For the entries that follow, restate word for word the line containing "match (s.head i).pan with", the line containing "def latchHead (t", and every line that lies between them.

[Collected data]
· · · · · · ·
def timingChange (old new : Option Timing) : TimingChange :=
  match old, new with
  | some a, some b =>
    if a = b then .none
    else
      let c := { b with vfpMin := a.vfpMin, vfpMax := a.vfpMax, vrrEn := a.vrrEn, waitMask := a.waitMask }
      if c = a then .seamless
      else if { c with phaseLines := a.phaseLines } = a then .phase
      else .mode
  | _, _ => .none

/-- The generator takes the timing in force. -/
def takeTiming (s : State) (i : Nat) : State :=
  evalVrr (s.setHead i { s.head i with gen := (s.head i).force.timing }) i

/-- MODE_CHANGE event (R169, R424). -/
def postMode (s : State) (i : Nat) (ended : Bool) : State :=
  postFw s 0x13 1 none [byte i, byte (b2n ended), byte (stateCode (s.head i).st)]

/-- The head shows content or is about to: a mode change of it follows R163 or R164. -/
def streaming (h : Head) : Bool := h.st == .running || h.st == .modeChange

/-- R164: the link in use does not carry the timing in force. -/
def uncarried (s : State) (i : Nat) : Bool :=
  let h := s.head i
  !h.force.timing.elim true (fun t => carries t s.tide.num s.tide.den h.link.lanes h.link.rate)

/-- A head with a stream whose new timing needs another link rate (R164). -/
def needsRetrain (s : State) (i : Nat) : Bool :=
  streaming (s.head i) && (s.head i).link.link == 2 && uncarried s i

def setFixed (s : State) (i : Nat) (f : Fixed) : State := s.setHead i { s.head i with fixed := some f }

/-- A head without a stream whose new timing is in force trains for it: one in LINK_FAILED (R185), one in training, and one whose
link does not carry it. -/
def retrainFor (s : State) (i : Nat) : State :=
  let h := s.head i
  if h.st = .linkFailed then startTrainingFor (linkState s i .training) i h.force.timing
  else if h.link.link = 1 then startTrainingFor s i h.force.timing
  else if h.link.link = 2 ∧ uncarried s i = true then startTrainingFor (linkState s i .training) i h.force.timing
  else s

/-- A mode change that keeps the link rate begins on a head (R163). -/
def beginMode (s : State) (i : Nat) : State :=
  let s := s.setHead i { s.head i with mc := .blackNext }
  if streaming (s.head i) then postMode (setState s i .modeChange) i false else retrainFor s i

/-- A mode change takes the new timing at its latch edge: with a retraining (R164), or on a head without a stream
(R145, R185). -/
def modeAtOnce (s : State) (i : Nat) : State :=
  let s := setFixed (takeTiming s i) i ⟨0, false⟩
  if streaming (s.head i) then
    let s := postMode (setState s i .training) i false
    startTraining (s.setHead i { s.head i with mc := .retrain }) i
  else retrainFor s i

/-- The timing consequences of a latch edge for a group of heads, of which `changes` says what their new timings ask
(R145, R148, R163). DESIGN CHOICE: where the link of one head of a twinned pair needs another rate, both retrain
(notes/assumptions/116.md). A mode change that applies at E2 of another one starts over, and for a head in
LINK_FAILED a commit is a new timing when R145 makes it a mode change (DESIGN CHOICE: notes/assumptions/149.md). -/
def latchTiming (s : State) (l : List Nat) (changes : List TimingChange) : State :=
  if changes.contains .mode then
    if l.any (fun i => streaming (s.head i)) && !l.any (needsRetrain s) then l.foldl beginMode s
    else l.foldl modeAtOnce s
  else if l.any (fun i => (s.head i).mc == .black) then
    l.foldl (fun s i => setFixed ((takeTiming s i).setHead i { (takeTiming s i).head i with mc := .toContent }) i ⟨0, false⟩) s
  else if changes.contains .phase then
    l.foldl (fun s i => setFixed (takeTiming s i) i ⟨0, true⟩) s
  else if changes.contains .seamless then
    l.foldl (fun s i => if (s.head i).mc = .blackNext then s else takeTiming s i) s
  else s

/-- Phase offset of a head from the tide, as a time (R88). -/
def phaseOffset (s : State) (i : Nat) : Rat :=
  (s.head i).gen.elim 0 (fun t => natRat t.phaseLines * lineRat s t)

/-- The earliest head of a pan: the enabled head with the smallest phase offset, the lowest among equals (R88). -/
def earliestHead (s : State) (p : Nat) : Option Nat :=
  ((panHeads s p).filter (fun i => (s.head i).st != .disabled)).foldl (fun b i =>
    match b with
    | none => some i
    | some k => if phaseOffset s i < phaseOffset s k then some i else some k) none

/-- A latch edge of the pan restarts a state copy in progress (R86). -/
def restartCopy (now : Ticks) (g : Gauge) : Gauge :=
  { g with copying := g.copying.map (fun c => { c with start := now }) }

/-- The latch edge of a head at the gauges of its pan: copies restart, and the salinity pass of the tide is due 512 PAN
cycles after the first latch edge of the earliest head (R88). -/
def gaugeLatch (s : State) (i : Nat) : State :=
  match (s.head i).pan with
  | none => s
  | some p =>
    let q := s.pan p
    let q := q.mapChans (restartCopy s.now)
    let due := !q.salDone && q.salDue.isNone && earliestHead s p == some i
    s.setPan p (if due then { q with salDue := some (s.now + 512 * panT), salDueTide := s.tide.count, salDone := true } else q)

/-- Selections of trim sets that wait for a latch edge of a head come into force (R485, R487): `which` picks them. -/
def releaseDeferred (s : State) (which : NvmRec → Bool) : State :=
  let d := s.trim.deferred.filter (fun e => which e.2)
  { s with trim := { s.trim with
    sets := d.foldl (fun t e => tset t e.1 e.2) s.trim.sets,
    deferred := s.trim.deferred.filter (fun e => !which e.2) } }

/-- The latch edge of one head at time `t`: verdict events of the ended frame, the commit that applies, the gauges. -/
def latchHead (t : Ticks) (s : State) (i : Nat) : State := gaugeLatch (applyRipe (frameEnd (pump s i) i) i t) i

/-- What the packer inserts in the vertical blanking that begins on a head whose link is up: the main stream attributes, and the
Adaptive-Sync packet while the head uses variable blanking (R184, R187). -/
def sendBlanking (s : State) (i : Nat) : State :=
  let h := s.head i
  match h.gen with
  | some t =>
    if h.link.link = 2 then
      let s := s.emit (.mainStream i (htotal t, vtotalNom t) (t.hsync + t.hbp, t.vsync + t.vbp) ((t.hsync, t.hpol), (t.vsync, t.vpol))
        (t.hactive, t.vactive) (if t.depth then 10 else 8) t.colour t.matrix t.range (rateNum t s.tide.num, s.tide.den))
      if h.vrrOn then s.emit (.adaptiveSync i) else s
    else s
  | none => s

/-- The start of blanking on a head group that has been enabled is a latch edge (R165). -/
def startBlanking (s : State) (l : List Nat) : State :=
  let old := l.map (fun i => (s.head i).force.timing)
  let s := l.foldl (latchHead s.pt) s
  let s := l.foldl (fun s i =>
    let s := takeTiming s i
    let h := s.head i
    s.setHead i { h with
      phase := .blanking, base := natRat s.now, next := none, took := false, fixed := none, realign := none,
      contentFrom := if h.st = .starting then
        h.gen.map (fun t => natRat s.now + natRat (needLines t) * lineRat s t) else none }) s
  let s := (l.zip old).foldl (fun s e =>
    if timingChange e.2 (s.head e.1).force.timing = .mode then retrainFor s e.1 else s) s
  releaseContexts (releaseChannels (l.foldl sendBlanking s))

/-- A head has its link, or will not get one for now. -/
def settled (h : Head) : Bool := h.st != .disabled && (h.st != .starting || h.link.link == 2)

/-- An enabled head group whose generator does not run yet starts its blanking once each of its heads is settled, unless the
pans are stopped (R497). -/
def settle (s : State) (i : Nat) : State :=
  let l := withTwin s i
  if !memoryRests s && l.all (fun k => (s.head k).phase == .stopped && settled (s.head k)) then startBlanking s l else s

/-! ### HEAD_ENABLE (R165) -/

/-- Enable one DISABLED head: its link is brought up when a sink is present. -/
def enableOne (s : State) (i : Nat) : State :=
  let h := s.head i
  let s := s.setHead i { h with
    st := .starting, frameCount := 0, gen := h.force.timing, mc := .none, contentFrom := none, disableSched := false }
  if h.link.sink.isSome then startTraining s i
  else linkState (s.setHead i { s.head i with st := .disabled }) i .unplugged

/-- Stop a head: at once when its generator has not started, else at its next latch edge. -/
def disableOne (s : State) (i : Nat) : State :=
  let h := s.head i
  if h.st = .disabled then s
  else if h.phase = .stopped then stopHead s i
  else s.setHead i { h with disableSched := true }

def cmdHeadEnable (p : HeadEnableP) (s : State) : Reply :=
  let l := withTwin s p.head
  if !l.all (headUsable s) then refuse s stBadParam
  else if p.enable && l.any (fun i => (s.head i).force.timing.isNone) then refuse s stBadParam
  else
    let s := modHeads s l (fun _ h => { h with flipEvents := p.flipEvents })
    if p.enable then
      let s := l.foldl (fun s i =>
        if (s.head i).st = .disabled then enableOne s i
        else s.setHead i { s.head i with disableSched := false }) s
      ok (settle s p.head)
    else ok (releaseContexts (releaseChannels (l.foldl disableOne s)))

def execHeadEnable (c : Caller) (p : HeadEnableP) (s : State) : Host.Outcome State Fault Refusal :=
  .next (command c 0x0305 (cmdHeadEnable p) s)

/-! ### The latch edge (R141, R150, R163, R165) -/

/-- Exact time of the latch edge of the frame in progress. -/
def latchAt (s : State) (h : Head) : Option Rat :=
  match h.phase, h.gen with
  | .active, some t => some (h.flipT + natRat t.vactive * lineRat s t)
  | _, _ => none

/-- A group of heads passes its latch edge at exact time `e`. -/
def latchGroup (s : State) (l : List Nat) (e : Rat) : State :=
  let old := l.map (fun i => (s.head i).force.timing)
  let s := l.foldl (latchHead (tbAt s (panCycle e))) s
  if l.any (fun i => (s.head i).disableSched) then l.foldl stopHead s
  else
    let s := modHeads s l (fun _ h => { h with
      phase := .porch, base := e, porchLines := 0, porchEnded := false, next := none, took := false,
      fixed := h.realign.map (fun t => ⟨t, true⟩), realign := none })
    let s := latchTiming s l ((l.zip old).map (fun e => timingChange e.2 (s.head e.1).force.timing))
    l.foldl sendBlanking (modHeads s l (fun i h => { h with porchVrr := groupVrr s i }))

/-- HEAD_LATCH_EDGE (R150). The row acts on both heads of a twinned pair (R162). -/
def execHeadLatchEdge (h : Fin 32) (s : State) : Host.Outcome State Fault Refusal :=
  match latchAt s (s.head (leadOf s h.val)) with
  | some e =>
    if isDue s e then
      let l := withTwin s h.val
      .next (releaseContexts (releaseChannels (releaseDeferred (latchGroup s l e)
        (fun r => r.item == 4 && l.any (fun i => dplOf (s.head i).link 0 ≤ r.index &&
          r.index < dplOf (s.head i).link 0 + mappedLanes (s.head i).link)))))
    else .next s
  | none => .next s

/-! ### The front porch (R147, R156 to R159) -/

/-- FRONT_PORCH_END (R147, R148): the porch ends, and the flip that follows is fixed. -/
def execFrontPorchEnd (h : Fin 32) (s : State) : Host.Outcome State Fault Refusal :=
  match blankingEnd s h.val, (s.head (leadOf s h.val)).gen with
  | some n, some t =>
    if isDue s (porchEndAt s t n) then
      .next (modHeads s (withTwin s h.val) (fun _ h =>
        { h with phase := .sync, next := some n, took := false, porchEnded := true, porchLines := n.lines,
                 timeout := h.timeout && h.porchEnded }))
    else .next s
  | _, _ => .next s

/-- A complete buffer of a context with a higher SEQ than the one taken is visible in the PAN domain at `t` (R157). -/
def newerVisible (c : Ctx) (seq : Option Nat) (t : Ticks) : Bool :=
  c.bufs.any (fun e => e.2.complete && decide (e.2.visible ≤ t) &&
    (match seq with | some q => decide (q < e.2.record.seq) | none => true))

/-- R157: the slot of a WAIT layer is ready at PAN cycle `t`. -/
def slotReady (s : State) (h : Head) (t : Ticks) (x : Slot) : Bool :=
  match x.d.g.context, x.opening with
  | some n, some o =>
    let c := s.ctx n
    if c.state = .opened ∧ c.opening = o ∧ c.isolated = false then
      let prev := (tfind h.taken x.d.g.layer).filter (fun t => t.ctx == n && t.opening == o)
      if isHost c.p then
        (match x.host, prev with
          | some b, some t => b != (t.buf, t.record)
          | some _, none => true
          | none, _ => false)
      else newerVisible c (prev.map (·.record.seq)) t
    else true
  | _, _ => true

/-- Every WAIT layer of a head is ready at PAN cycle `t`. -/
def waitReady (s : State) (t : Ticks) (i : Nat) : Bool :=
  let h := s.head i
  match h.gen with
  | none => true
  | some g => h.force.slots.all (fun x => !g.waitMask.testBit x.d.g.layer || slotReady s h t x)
· · · · · · ·
SOLUTION TO THE EXERCISE →
  match (s.head i).pan with
  | none => s
  | some p =>
    let q := s.pan p
    let q := q.mapChans (restartCopy s.now)
    let due := !q.salDone && q.salDue.isNone && earliestHead s p == some i
    s.setPan p (if due then { q with salDue := some (s.now + 512 * panT), salDueTide := s.tide.count, salDone := true } else q)

/-- Selections of trim sets that wait for a latch edge of a head come into force (R485, R487): `which` picks them. -/
def releaseDeferred (s : State) (which : NvmRec → Bool) : State :=
  let d := s.trim.deferred.filter (fun e => which e.2)
  { s with trim := { s.trim with
    sets := d.foldl (fun t e => tset t e.1 e.2) s.trim.sets,
    deferred := s.trim.deferred.filter (fun e => !which e.2) } }

/-- The latch edge of one head at time `t`: verdict events of the ended frame, the commit that applies, the gauges. -/
def latchHead (t : Ticks) (s : State) (i : Nat) : State := gaugeLatch (applyRipe (frameEnd (pump s i) i) i t) i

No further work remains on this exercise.